• **The task**: Search the data below, and report every line in which "takeReady" occurs.

[Stored data]

>>>>>

theorem execMemberCommit_kept (k0 : State) (x : TxId) (i : Nat) (s : State) (hk : Kept k0 s) : ∀ z, execMemberCommit x i s = .next z → Kept k0 z := by
  intro z e
  unfold execMemberCommit at e
  injection e with e
  rw [← e]
  try dsimp only
  repeat' first
    | with_reducible assumption
    | intro _
    | simp only [Kept.update]
    | with_reducible apply State.evacDone_kept
    | with_reducible apply State.setTx_kept
    | with_reducible apply State.notice_kept
    | with_reducible apply State.checkDone_kept
    | with_reducible apply State.writeRoute_kept
    | with_reducible apply State.commitCount_kept
    | with_reducible apply Kept.forEach
    | split
    | with_reducible refine Kept.snd (by assumption) ?_
    | with_reducible refine Kept.third (by assumption) ?_
    | with_reducible refine Kept.last (by assumption) ?_
    | with_reducible refine Kept.fst (by assumption) ?_

theorem State.forceRemoval_kept (k0 : State) (s : State) (x p : Nat) (hk : Kept k0 s) : Kept k0 (State.forceRemoval s x p) := by
  unfold State.forceRemoval
  try dsimp only
  repeat' first
    | with_reducible assumption
    | intro _
    | simp only [Kept.update]
    | with_reducible apply State.setEntF_kept
    | with_reducible apply State.endEarly_kept
    | with_reducible apply State.enlist_kept
    | with_reducible apply Kept.forEach
    | split

theorem State.takeChipReset_kept (k0 : State) (s : State) (hk : Kept k0 s) : Kept k0 (State.takeChipReset s) := by
  unfold State.takeChipReset
  try dsimp only
  repeat' first
    | with_reducible assumption
    | intro _
    | simp only [Kept.update]

theorem State.takeWarm_kept (k0 : State) (s : State) (hk : Kept k0 s) : Kept k0 (State.takeWarm s) := by
  unfold State.takeWarm
  try dsimp only
  repeat' first
    | with_reducible assumption
    | intro _
    | simp only [Kept.update]
    | with_reducible apply State.clearStaging_kept

theorem State.takeReady_kept (k0 : State) (s : State) (hk : Kept k0 s) : Kept k0 (State.takeReady s) := by
  unfold State.takeReady
  try dsimp only
  repeat' first
    | with_reducible assumption
    | intro _
    | simp only [Kept.update]
    | with_reducible apply State.cause_kept

theorem State.takeBlockReset_kept (k0 : State) (s : State) (hk : Kept k0 s) : Kept k0 (State.takeBlockReset s) := by
  unfold State.takeBlockReset
  try dsimp only
  repeat' first
    | with_reducible assumption
    | intro _
    | with_reducible apply State.rehearseAgain_kept
    | with_reducible apply Kept.forEach

theorem State.reloadBeat_kept (k0 : State) (s : State) (hk : Kept k0 s) : Kept k0 (State.reloadBeat s) := by
  unfold State.reloadBeat
  try dsimp only
  repeat' first
    | with_reducible assumption
    | intro _
    | simp only [Kept.update]
    | with_reducible apply State.nextMark_kept
    | with_reducible apply Kept.forEach
    | split
    | with_reducible refine Kept.snd (by assumption) ?_
    | with_reducible refine Kept.third (by assumption) ?_
    | with_reducible refine Kept.last (by assumption) ?_
    | with_reducible refine Kept.fst (by assumption) ?_

theorem State.sliceReset_kept (k0 : State) (s : State) (_fs : Nat) (hk : Kept k0 s) : Kept k0 (State.sliceReset s _fs) := by
  unfold State.sliceReset
  try dsimp only
  repeat' first
    | with_reducible assumption
    | intro _
    | with_reducible apply State.rehearseAgain_kept
    | with_reducible apply State.reloadBeat_kept
    | with_reducible apply Kept.forEach

theorem State.takeBeat_kept (k0 : State) (s : State) (hk : Kept k0 s) : Kept k0 (State.takeBeat s) := by
  unfold State.takeBeat
  try dsimp only
  repeat' first
    | with_reducible assumption
    | intro _
    | simp only [Kept.update]
    | with_reducible apply State.clearGrants_kept
    | with_reducible apply State.reloadBeat_kept

theorem writeTakeCfg_kept (k0 : State) (d : Word) (s : State) (hk : Kept k0 s) : Kept k0 (writeTakeCfg d s) := by
  unfold writeTakeCfg
  try dsimp only
  repeat' first
    | with_reducible assumption
    | intro _
    | with_reducible apply State.wr_kept
    | with_reducible apply State.takeEvent_kept
    | split

theorem State.takeSnap_kept (k0 : State) (s : State) (p : Nat) (hk : Kept k0 s) : Kept k0 (State.takeSnap s p) := by
  unfold State.takeSnap
  try dsimp only
  repeat' first
    | with_reducible assumption
    | intro _
    | with_reducible apply State.snap_kept
    | with_reducible apply Kept.forEach

theorem takeTableWrite_kept (k0 : State) (t : Tag) (sel idx : Nat) (d : List Word) (s : State) (hk : Kept k0 s) : Kept k0 (takeTableWrite t sel idx d s).2 := by
  unfold takeTableWrite
  try dsimp only
  repeat' first
    | with_reducible assumption
    | intro _
    | simp only [Kept.update]
    | with_reducible apply State.wrF_kept
    | with_reducible apply State.setEnt_kept
    | split
    | with_reducible refine Kept.snd (by assumption) ?_
    | with_reducible refine Kept.third (by assumption) ?_
    | with_reducible refine Kept.last (by assumption) ?_
    | with_reducible refine Kept.fst (by assumption) ?_

end Sys2Proof.Machine
end

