-- ==== Sys2Proof/Laws/Kept/Montage.lean ====
section
/-!
SUPPORT. Laws/Kept/Montage.lean: each operation of Machine/Montage.lean keeps what Laws/Kept.lean names.
-/
set_option linter.unusedSimpArgs false
set_option linter.unusedVariables false
set_option linter.unusedTactic false
set_option linter.unreachableTactic false

namespace Sys2Proof.Machine

theorem State.setLay_kept (k0 : State) (s : State) (l : Nat) (r : LayRec) (hk : Kept k0 s) : Kept k0 (State.setLay s l r) := by
  unfold State.setLay
  try dsimp only
  repeat' first
    | with_reducible assumption
    | intro _
    | simp only [Kept.update]

theorem State.setHead_kept (k0 : State) (s : State) (h : Nat) (r : HeadRec) (hk : Kept k0 s) : Kept k0 (State.setHead s h r) := by
  unfold State.setHead
  try dsimp only
  repeat' first
    | with_reducible assumption
    | intro _
    | simp only [Kept.update]

theorem State.chargeAll_kept (k0 : State) (s : State) (cs : List (Nat × Nat)) (hk : Kept k0 s) : Kept k0 (State.chargeAll s cs) := by
  unfold State.chargeAll
  try dsimp only
  repeat' first
    | with_reducible assumption
    | intro _
    | with_reducible apply State.charge_kept
    | with_reducible apply Kept.forEach

theorem State.showDemand_kept (k0 : State) (s : State) (h : Nat) (hk : Kept k0 s) : Kept k0 (State.showDemand s h) := by
  unfold State.showDemand
  try dsimp only
  repeat' first
    | with_reducible assumption
    | intro _
    | with_reducible apply State.setEnt_kept

theorem State.monRefuse_kept (k0 : State) (s : State) (t : Tag) (reason idx : Nat) (hk : Kept k0 s) : Kept k0 (State.monRefuse s t reason idx).2 := by
  unfold State.monRefuse
  try dsimp only
  repeat' first
    | with_reducible assumption
    | intro _
    | with_reducible apply State.setReason_kept

theorem State.monAccept_kept (k0 : State) (s : State) (t : Tag) (hk : Kept k0 s) : Kept k0 (State.monAccept s t).2 := by
  unfold State.monAccept
  try dsimp only
  repeat' first
    | with_reducible assumption
    | intro _
    | with_reducible apply State.clearReason_kept

theorem State.monPend_kept (k0 : State) (s : State) (sel idx : Nat) (hk : Kept k0 s) : Kept k0 (State.monPend s sel idx) := by
  unfold State.monPend
  try dsimp only
  repeat' first
    | with_reducible assumption
    | intro _
    | simp only [Kept.update]

theorem State.monRelease_kept (k0 : State) (s : State) (hk : Kept k0 s) : Kept k0 (State.monRelease s) := by
  unfold State.monRelease
  try dsimp only
  repeat' first
    | with_reducible assumption
    | intro _
    | simp only [Kept.update]
    | split

theorem State.monCounts_kept (k0 : State) (s : State) (hk : Kept k0 s) : Kept k0 (State.monCounts s) := by
  unfold State.monCounts
  try dsimp only
  repeat' first
    | with_reducible assumption
    | intro _
    | with_reducible apply State.wr_kept
    | with_reducible apply Kept.foldl
    | with_reducible apply Kept.foldl_fst
    | with_reducible apply Kept.foldl_snd

theorem headWrite_kept (k0 : State) (t : Tag) (h : Nat) (d : List Word) (s : State) (hk : Kept k0 s) : Kept k0 (headWrite t h d s).2 := by
  unfold headWrite
  try dsimp only
  repeat' first
    | with_reducible assumption
    | intro _
    | simp only [Kept.update]
    | with_reducible apply State.wrF_kept
    | with_reducible apply State.setEnt_kept
    | with_reducible apply State.setEntF_kept
    | with_reducible apply State.setEntWords_kept
    | with_reducible apply State.dropDue_kept
    | with_reducible apply State.descStatus_kept
    | with_reducible apply State.setHead_kept
    | with_reducible apply State.chargeAll_kept
    | with_reducible apply State.showDemand_kept
    | with_reducible apply State.monRefuse_kept
    | with_reducible apply State.monAccept_kept
    | with_reducible apply State.monPend_kept
    | with_reducible apply State.monRelease_kept
    | with_reducible apply State.monCounts_kept
    | split

theorem layerWrite_kept (k0 : State) (t : Tag) (l : Nat) (d : List Word) (s : State) (hk : Kept k0 s) : Kept k0 (layerWrite t l d s).2 := by
  unfold layerWrite
  try dsimp only
  repeat' first
    | with_reducible assumption
    | intro _
    | with_reducible apply State.setEntWords_kept
    | with_reducible apply State.charge_kept
    | with_reducible apply State.showDemand_kept
    | with_reducible apply State.monRefuse_kept
    | with_reducible apply State.monAccept_kept
    | with_reducible apply State.monPend_kept
    | with_reducible apply State.monCounts_kept
    | split
    | with_reducible refine Kept.snd (by assumption) ?_
    | with_reducible refine Kept.third (by assumption) ?_
    | with_reducible refine Kept.last (by assumption) ?_
    | with_reducible refine Kept.fst (by assumption) ?_

theorem planeWrite_kept (k0 : State) (t : Tag) (i : Nat) (d : List Word) (s : State) (hk : Kept k0 s) : Kept k0 (planeWrite t i d s).2 := by
  unfold planeWrite
  try dsimp only
  repeat' first
    | with_reducible assumption
    | intro _
    | with_reducible apply State.setEntWords_kept
    | with_reducible apply State.charge_kept
    | with_reducible apply State.showDemand_kept
    | with_reducible apply State.monRefuse_kept
    | with_reducible apply State.monAccept_kept
    | with_reducible apply State.monPend_kept
    | split
    | with_reducible refine Kept.snd (by assumption) ?_
    | with_reducible refine Kept.third (by assumption) ?_
    | with_reducible refine Kept.last (by assumption) ?_
    | with_reducible refine Kept.fst (by assumption) ?_

theorem monTableWrite_kept (k0 : State) (t : Tag) (sel idx : Nat) (d : List Word) (s : State) (hk : Kept k0 s) : Kept k0 (monTableWrite t sel idx d s).2 := by
  unfold monTableWrite
  try dsimp only
  repeat' first
    | with_reducible assumption
    | intro _
    | simp only [Kept.update]
    | with_reducible apply State.setEntWords_kept
    | with_reducible apply State.monRefuse_kept
    | with_reducible apply State.monAccept_kept
    | with_reducible apply State.monPend_kept
    | with_reducible apply headWrite_kept
    | with_reducible apply layerWrite_kept
    | with_reducible apply planeWrite_kept
    | split
    | with_reducible refine Kept.snd (by assumption) ?_
    | with_reducible refine Kept.third (by assumption) ?_
    | with_reducible refine Kept.last (by assumption) ?_
    | with_reducible refine Kept.fst (by assumption) ?_

theorem State.monSnap_kept (k0 : State) (s : State) (p : Nat) (hk : Kept k0 s) : Kept k0 (State.monSnap s p) := by
  unfold State.monSnap
  try dsimp only
  repeat' first
    | with_reducible assumption
    | intro _
    | with_reducible apply State.snapEnt_kept
    | with_reducible apply Kept.forEach

theorem State.layWord_kept (k0 : State) (s : State) (l : Nat) (w : FWord) (hk : Kept k0 s) : Kept k0 (State.layWord s l w) := by
  unfold State.layWord
  try dsimp only
  repeat' first
    | with_reducible assumption
    | intro _
    | simp only [Kept.update]
    | with_reducible apply State.setLay_kept
    | split
    | with_reducible refine Kept.snd (by assumption) ?_
    | with_reducible refine Kept.third (by assumption) ?_
    | with_reducible refine Kept.last (by assumption) ?_
    | with_reducible refine Kept.fst (by assumption) ?_

theorem State.monBeat_kept (k0 : State) (s : State) (hk : Kept k0 s) : Kept k0 (State.monBeat s) := by
  unfold State.monBeat
  try dsimp only
  repeat' first
    | with_reducible assumption
    | intro _
    | simp only [Kept.update]
    | with_reducible apply State.raise_kept
    | with_reducible apply State.layWord_kept
    | with_reducible apply Kept.forEach
    | split
    | with_reducible refine Kept.snd (by assumption) ?_
    | with_reducible refine Kept.third (by assumption) ?_
    | with_reducible refine Kept.last (by assumption) ?_
    | with_reducible refine Kept.fst (by assumption) ?_

theorem State.storePicture_kept (k0 : State) (s : State) (l n : Nat) (rows : List (List Px)) (hk : Kept k0 s) : Kept k0 (State.storePicture s l n rows) := by
  unfold State.storePicture
  try dsimp only
  repeat' first
    | with_reducible assumption
    | intro _
    | with_reducible apply State.memPut_kept
    | with_reducible apply Kept.forEach

theorem State.layCount_kept (k0 : State) (s : State) (l w : Nat) (hk : Kept k0 s) : Kept k0 (State.layCount s l w) := by
  unfold State.layCount
  try dsimp only
  repeat' first
    | with_reducible assumption
    | intro _
    | with_reducible apply State.setEnt_kept

theorem execLayerPictureComplete_kept (k0 : State) (l : Fin 384) (pic : Picture) (s : State) (hk : Kept k0 s) : ∀ z, execLayerPictureComplete l pic s = .next z → Kept k0 z := by
  intro z e
  unfold execLayerPictureComplete at e
  injection e with e
  rw [← e]
  try dsimp only
  repeat' first
    | with_reducible assumption
    | intro _
    | simp only [Kept.update]
    | with_reducible apply State.setLay_kept
    | with_reducible apply State.storePicture_kept
    | with_reducible apply State.layCount_kept
    | split
    | with_reducible refine Kept.snd (by assumption) ?_
    | with_reducible refine Kept.third (by assumption) ?_
    | with_reducible refine Kept.last (by assumption) ?_
    | with_reducible refine Kept.fst (by assumption) ?_

theorem State.monApply_kept (k0 : State) (s : State) (h : Nat) (e : (Nat × Nat) × List Word) (hk : Kept k0 s) : Kept k0 (State.monApply s h e) := by
  unfold State.monApply
  try dsimp only
  repeat' first
    | with_reducible assumption
    | intro _
    | simp only [Kept.update]
    | with_reducible apply State.setLay_kept
    | with_reducible apply Kept.foldl
    | with_reducible apply Kept.foldl_fst
    | with_reducible apply Kept.foldl_snd
    | split
    | with_reducible refine Kept.snd (by assumption) ?_
    | with_reducible refine Kept.third (by assumption) ?_
    | with_reducible refine Kept.last (by assumption) ?_
    | with_reducible refine Kept.fst (by assumption) ?_

theorem State.setLayState_kept (k0 : State) (s : State) (l v : Nat) (hk : Kept k0 s) : Kept k0 (State.setLayState s l v) := by
  unfold State.setLayState
  try dsimp only
  repeat' first
    | with_reducible assumption
    | intro _
    | with_reducible apply State.setEntF_kept

theorem State.layDecide_kept (k0 : State) (s : State) (l : Nat) (hk : Kept k0 s) : Kept k0 (State.layDecide s l) := by
  unfold State.layDecide
  try dsimp only
  repeat' first
    | with_reducible assumption
    | intro _
    | simp only [Kept.update]
    | with_reducible apply State.raise_kept
    | with_reducible apply State.setLay_kept
    | with_reducible apply State.layCount_kept
    | with_reducible apply State.setLayState_kept
    | split
    | with_reducible refine Kept.snd (by assumption) ?_
    | with_reducible refine Kept.third (by assumption) ?_
    | with_reducible refine Kept.last (by assumption) ?_
    | with_reducible refine Kept.fst (by assumption) ?_

theorem execHeadDecision_kept (k0 : State) (h : Fin 64) (s : State) (hk : Kept k0 s) : ∀ z, execHeadDecision h s = .next z → Kept k0 z := by
  intro z e
  unfold execHeadDecision at e
  injection e with e
  rw [← e]
  try dsimp only
  repeat' first
    | with_reducible assumption
    | intro _
    | simp only [Kept.update]
    | with_reducible apply State.setEnt_kept
    | with_reducible apply State.setEntF_kept
    | with_reducible apply State.present_kept
    | with_reducible apply State.setHead_kept
    | with_reducible apply State.monApply_kept
    | with_reducible apply State.layDecide_kept
    | with_reducible apply Kept.forEach
    | split

theorem State.monFreeze_kept (k0 : State) (s : State) (hk : Kept k0 s) : Kept k0 (State.monFreeze s) := by
  unfold State.monFreeze
  try dsimp only
  repeat' first
    | with_reducible assumption
    | intro _
    | with_reducible apply State.setEntF_kept
    | with_reducible apply State.raise_kept
    | with_reducible apply Kept.forEach

theorem State.monClear_kept (k0 : State) (s : State) (hk : Kept k0 s) : Kept k0 (State.monClear s) := by
  unfold State.monClear
  try dsimp only
  repeat' first
    | with_reducible assumption
    | intro _
    | simp only [Kept.update]

end Sys2Proof.Machine
end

<<<<<

• **Task output**:
theorem State.takeReady_kept (k0 : State) (s : State) (hk : Kept k0 s) : Kept k0 (State.takeReady s) := by
  unfold State.takeReady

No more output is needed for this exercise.